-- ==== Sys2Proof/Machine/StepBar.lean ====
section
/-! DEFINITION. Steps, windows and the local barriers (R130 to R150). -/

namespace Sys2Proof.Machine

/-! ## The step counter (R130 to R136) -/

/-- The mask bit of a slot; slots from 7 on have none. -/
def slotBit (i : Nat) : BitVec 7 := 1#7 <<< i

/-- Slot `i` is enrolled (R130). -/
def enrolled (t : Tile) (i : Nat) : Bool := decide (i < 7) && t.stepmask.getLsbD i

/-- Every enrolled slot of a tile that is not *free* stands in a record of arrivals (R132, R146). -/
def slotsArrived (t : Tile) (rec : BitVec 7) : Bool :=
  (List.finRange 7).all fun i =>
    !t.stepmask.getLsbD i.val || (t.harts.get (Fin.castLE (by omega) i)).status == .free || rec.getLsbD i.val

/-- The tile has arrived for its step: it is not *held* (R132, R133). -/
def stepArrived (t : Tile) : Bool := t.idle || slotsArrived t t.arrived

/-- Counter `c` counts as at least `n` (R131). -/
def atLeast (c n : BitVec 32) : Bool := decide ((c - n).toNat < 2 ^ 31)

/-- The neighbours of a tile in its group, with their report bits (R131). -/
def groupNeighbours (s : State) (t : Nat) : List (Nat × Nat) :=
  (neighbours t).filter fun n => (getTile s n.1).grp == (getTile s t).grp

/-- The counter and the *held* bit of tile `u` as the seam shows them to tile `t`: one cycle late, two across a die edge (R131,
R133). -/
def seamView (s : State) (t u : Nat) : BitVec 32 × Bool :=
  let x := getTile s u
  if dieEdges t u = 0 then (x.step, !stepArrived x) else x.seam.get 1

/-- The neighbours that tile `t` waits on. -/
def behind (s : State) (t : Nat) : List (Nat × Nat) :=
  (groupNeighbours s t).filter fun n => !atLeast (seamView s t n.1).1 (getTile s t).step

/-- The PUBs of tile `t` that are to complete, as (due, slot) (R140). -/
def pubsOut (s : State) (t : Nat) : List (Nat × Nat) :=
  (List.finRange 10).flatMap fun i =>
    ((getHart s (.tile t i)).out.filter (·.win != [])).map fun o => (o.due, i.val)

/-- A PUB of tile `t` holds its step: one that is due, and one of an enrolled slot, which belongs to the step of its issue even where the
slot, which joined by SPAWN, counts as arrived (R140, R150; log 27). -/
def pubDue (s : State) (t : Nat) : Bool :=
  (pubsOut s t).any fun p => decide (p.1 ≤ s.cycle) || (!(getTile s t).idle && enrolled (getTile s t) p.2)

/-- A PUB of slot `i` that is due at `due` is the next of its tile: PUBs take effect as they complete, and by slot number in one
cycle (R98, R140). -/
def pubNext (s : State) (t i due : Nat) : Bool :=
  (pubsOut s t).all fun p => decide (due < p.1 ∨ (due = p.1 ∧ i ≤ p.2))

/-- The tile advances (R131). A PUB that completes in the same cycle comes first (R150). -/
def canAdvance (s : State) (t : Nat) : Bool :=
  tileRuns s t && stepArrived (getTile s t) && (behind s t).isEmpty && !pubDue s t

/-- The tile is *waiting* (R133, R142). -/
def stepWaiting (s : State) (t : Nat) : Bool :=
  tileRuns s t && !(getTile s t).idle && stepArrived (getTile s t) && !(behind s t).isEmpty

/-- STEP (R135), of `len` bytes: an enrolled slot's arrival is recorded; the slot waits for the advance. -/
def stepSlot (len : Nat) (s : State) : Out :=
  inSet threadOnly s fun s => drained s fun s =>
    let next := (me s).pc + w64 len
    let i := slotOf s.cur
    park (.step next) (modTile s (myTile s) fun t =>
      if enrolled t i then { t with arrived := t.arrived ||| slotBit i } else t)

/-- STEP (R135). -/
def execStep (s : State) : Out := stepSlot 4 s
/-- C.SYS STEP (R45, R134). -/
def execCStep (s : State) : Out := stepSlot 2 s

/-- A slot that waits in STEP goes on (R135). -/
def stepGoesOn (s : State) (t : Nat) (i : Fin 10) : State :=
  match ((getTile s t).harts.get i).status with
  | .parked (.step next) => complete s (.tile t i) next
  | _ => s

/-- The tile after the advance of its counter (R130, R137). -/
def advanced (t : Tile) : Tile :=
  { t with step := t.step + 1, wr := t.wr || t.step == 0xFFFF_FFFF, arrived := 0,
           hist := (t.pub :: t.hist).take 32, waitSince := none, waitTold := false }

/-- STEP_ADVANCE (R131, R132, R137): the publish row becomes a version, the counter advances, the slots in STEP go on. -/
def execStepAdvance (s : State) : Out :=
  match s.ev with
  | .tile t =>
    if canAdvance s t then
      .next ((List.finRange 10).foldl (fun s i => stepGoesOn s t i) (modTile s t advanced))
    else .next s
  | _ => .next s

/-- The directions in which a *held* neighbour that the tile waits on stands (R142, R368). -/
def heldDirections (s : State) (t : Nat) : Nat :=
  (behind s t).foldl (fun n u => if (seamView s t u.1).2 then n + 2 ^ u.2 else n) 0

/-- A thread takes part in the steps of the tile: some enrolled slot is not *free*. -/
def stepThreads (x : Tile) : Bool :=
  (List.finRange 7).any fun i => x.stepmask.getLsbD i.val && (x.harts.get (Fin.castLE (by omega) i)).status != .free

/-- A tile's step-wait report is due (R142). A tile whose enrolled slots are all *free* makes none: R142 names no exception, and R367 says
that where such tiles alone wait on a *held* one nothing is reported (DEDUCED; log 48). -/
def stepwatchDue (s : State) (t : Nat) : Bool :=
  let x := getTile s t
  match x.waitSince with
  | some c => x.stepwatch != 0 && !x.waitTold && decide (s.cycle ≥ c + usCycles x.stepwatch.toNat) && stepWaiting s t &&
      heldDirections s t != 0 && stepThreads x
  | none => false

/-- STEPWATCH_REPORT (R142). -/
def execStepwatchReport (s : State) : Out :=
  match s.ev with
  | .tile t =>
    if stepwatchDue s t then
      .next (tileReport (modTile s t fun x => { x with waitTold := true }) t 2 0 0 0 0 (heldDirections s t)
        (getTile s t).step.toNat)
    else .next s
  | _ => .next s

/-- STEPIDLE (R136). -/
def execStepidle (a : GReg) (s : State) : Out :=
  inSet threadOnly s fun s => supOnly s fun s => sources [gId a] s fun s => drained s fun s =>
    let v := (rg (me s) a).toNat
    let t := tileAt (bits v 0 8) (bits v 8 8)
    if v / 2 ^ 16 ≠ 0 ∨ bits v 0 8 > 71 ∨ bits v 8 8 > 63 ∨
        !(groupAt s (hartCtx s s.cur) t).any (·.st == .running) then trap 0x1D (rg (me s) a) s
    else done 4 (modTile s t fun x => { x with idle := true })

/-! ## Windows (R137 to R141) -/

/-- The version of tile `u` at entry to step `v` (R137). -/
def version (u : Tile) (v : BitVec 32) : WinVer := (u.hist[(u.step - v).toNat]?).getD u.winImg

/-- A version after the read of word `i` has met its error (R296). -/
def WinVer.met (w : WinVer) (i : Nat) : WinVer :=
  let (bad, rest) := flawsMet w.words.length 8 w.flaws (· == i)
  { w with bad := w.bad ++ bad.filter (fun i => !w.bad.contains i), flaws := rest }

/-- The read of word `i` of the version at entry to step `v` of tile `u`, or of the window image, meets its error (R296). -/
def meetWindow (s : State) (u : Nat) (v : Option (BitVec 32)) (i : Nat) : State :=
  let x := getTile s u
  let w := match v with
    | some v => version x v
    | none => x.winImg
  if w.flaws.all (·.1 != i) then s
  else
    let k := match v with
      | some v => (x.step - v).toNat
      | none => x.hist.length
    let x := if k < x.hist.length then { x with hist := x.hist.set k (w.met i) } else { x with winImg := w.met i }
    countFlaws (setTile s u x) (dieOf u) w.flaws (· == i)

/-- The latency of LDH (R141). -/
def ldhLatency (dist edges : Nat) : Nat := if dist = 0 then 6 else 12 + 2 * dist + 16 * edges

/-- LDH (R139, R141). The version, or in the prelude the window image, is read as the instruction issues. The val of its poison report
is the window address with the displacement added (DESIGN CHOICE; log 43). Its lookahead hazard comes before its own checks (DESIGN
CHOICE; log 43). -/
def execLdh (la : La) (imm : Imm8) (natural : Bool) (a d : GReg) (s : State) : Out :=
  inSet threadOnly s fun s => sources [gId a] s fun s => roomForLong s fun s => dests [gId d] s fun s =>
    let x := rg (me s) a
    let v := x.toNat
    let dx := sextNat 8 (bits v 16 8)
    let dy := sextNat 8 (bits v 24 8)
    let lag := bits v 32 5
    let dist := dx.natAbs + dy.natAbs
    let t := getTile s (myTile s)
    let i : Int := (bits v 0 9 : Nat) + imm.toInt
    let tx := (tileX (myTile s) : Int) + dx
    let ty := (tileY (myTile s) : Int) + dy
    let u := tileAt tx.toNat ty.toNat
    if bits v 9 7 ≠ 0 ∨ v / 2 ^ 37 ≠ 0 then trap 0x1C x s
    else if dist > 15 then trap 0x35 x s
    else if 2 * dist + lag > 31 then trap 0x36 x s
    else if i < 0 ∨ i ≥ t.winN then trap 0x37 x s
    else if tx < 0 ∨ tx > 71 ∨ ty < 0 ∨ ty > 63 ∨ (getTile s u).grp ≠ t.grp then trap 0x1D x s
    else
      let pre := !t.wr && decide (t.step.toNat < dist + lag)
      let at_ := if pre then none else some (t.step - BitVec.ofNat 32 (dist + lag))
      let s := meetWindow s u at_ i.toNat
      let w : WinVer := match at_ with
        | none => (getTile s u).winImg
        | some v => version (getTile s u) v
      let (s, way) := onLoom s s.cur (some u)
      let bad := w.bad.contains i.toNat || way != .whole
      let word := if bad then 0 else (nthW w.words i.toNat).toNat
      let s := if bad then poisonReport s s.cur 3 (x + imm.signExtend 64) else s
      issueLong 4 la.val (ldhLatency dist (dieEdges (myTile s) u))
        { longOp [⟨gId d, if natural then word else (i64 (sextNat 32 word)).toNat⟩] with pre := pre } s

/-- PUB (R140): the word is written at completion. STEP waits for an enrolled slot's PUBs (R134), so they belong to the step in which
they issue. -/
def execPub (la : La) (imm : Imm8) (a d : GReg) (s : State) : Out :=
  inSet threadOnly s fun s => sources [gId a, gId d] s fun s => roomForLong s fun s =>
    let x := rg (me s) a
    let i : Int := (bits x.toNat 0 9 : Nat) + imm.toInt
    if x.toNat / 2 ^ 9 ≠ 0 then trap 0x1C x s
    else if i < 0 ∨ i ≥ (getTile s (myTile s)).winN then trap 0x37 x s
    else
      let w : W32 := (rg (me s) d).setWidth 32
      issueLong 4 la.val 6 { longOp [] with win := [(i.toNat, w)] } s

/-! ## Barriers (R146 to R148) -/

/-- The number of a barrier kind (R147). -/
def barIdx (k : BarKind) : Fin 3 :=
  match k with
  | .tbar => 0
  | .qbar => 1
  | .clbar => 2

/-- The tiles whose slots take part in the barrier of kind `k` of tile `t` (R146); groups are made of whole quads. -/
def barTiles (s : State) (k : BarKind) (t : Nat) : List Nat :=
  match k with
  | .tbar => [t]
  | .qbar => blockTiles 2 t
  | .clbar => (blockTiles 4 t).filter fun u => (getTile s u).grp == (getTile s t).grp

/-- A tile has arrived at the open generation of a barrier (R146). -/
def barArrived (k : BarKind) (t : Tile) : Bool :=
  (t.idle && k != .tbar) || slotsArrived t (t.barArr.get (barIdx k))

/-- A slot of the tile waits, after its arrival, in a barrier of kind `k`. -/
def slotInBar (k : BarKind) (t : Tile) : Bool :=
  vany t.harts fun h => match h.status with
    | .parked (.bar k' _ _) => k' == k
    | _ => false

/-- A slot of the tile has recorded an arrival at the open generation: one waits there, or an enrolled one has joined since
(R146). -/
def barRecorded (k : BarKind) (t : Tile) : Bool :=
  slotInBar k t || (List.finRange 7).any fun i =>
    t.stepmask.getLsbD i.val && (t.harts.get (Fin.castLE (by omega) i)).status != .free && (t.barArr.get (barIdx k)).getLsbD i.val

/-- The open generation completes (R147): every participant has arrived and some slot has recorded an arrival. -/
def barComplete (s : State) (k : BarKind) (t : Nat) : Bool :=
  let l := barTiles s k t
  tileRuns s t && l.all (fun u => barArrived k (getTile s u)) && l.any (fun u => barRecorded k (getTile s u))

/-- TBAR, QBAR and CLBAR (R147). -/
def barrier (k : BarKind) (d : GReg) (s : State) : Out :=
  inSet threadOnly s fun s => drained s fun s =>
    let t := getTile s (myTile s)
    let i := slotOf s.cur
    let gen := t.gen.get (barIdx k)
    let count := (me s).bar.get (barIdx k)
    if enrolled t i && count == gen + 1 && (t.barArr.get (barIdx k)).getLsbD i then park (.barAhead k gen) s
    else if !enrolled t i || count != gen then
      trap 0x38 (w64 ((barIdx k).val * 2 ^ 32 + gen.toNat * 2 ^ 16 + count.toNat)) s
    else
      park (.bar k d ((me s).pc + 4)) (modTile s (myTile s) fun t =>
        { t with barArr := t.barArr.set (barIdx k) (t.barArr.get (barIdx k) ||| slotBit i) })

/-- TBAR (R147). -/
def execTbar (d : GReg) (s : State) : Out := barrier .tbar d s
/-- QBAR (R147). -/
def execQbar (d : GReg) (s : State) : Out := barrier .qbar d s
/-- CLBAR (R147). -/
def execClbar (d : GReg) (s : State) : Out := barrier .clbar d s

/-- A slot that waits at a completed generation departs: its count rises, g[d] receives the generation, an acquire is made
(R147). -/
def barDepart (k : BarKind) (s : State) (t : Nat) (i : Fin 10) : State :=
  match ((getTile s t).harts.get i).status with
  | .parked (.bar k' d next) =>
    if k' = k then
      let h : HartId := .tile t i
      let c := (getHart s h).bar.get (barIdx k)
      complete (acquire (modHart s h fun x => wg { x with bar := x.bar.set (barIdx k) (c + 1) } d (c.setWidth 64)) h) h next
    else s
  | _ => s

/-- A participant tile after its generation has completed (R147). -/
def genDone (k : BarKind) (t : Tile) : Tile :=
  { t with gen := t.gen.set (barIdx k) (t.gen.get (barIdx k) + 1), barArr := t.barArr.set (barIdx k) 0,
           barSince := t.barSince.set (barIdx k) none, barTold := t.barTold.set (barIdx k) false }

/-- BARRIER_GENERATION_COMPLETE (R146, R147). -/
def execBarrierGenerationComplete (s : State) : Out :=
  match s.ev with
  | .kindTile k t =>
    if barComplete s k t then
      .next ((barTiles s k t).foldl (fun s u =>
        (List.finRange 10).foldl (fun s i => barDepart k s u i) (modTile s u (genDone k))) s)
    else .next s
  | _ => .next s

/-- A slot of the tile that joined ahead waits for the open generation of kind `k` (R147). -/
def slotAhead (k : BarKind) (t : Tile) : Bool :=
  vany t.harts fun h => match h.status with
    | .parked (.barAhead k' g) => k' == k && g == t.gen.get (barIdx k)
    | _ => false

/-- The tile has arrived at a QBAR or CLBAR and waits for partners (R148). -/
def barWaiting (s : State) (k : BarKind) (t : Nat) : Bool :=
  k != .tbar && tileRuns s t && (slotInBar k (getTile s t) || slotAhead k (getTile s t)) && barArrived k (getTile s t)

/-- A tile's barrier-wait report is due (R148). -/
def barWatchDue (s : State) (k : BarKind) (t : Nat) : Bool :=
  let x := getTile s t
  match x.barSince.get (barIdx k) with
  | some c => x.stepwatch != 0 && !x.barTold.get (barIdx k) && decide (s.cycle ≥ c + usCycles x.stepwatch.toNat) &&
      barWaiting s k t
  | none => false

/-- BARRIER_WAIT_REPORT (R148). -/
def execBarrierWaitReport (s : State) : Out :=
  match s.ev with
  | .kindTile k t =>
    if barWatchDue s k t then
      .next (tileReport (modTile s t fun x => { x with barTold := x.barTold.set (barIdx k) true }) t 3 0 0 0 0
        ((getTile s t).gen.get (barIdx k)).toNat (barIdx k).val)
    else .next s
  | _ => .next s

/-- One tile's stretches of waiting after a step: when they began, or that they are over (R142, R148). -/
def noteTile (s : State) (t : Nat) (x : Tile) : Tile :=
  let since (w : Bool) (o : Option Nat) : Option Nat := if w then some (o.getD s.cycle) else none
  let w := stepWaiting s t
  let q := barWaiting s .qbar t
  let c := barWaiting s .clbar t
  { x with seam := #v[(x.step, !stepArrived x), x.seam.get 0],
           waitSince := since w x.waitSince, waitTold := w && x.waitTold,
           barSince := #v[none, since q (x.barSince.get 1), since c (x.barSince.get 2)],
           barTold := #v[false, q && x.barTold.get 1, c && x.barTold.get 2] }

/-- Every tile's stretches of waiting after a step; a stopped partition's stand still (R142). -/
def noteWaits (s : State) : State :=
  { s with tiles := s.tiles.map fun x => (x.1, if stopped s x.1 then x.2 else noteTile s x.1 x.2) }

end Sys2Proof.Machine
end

· · · · · · ·

> _To do_
Within the listing above, extract exactly the lines from the line with "met its error (R296). -/" to the line with "def meetWindow (s", the two named lines included, and no others.

> _Response_
/-- A version after the read of word `i` has met its error (R296). -/
def WinVer.met (w : WinVer) (i : Nat) : WinVer :=
  let (bad, rest) := flawsMet w.words.length 8 w.flaws (· == i)
  { w with bad := w.bad ++ bad.filter (fun i => !w.bad.contains i), flaws := rest }

/-- The read of word `i` of the version at entry to step `v` of tile `u`, or of the window image, meets its error (R296). -/
def meetWindow (s : State) (u : Nat) (v : Option (BitVec 32)) (i : Nat) : State :=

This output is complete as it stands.